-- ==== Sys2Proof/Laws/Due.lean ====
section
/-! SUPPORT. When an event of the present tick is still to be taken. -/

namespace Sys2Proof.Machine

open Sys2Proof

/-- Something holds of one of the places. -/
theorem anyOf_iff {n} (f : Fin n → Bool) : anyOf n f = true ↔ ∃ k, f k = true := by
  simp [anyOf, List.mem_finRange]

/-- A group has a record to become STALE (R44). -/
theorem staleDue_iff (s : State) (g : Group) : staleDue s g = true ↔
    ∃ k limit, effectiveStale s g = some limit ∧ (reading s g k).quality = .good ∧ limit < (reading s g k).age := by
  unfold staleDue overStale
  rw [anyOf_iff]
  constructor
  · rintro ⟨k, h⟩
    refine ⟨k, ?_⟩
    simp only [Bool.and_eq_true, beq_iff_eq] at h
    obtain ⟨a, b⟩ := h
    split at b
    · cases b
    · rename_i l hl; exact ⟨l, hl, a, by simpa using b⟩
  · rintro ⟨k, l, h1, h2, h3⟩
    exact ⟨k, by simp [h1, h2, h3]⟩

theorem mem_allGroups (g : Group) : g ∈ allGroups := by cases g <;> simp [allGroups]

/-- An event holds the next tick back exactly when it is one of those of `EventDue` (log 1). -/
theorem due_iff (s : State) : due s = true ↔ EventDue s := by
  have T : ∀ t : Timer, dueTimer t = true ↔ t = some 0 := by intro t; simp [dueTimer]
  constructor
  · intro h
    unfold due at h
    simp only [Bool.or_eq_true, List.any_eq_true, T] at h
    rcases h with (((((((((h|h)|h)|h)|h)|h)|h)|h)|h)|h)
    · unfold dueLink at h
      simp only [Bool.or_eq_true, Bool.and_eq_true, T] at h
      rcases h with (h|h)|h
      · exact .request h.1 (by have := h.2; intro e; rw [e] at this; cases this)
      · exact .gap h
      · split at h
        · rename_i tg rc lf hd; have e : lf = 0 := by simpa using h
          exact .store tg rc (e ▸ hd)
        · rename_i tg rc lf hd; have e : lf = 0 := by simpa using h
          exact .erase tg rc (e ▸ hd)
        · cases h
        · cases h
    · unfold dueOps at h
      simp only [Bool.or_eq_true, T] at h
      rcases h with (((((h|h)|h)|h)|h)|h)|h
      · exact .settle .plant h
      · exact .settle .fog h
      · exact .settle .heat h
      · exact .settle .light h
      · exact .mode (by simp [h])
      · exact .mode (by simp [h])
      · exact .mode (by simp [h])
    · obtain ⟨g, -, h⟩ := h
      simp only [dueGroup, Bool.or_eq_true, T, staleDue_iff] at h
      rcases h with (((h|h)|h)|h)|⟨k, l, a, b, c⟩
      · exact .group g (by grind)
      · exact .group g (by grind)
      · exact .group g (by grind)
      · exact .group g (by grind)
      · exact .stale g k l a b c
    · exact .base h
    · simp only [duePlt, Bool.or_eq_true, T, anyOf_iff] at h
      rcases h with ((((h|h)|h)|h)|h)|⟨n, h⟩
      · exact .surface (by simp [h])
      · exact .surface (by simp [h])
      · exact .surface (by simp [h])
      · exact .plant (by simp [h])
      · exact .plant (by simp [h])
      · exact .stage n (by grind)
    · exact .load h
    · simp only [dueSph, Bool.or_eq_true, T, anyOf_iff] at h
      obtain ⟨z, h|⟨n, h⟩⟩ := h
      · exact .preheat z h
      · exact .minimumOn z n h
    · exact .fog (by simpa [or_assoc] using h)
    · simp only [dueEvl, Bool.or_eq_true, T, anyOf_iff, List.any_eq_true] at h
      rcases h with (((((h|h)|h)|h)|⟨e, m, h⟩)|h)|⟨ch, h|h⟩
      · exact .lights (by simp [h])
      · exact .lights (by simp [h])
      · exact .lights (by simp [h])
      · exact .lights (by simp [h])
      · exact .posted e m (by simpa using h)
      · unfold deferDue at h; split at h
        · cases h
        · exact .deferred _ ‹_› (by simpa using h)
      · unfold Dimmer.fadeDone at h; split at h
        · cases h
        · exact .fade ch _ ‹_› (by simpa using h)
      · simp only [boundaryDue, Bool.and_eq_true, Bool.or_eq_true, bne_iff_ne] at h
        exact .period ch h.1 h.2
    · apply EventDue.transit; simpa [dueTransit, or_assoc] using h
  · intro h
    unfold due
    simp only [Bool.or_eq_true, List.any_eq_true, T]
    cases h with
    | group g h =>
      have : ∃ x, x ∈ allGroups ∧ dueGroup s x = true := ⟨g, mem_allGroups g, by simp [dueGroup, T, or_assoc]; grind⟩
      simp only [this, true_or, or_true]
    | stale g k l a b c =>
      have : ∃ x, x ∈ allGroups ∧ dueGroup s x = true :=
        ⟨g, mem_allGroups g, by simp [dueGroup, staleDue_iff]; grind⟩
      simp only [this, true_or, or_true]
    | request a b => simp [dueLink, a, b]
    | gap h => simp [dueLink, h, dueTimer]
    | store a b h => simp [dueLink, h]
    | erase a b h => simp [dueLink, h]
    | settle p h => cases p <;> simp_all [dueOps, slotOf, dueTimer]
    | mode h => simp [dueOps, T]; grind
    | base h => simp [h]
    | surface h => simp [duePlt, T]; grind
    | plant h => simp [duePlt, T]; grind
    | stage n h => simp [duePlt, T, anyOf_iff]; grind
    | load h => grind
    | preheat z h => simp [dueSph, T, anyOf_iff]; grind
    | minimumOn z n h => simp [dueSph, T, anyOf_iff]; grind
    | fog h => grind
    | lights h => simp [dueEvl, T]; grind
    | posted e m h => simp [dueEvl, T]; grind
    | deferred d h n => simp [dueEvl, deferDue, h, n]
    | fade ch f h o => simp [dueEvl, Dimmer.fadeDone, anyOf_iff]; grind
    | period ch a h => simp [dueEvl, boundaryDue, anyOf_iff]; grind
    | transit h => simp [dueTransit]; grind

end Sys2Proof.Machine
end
--------------------
*Task objective:*
Quote only the stretch of lines that starts the data above and ends with the line containing "theorem staleDue_iff (s", both included.

*Response below:*
-- ==== Sys2Proof/Laws/Due.lean ====
section
/-! SUPPORT. When an event of the present tick is still to be taken. -/

namespace Sys2Proof.Machine

open Sys2Proof

/-- Something holds of one of the places. -/
theorem anyOf_iff {n} (f : Fin n → Bool) : anyOf n f = true ↔ ∃ k, f k = true := by
  simp [anyOf, List.mem_finRange]

/-- A group has a record to become STALE (R44). -/
theorem staleDue_iff (s : State) (g : Group) : staleDue s g = true ↔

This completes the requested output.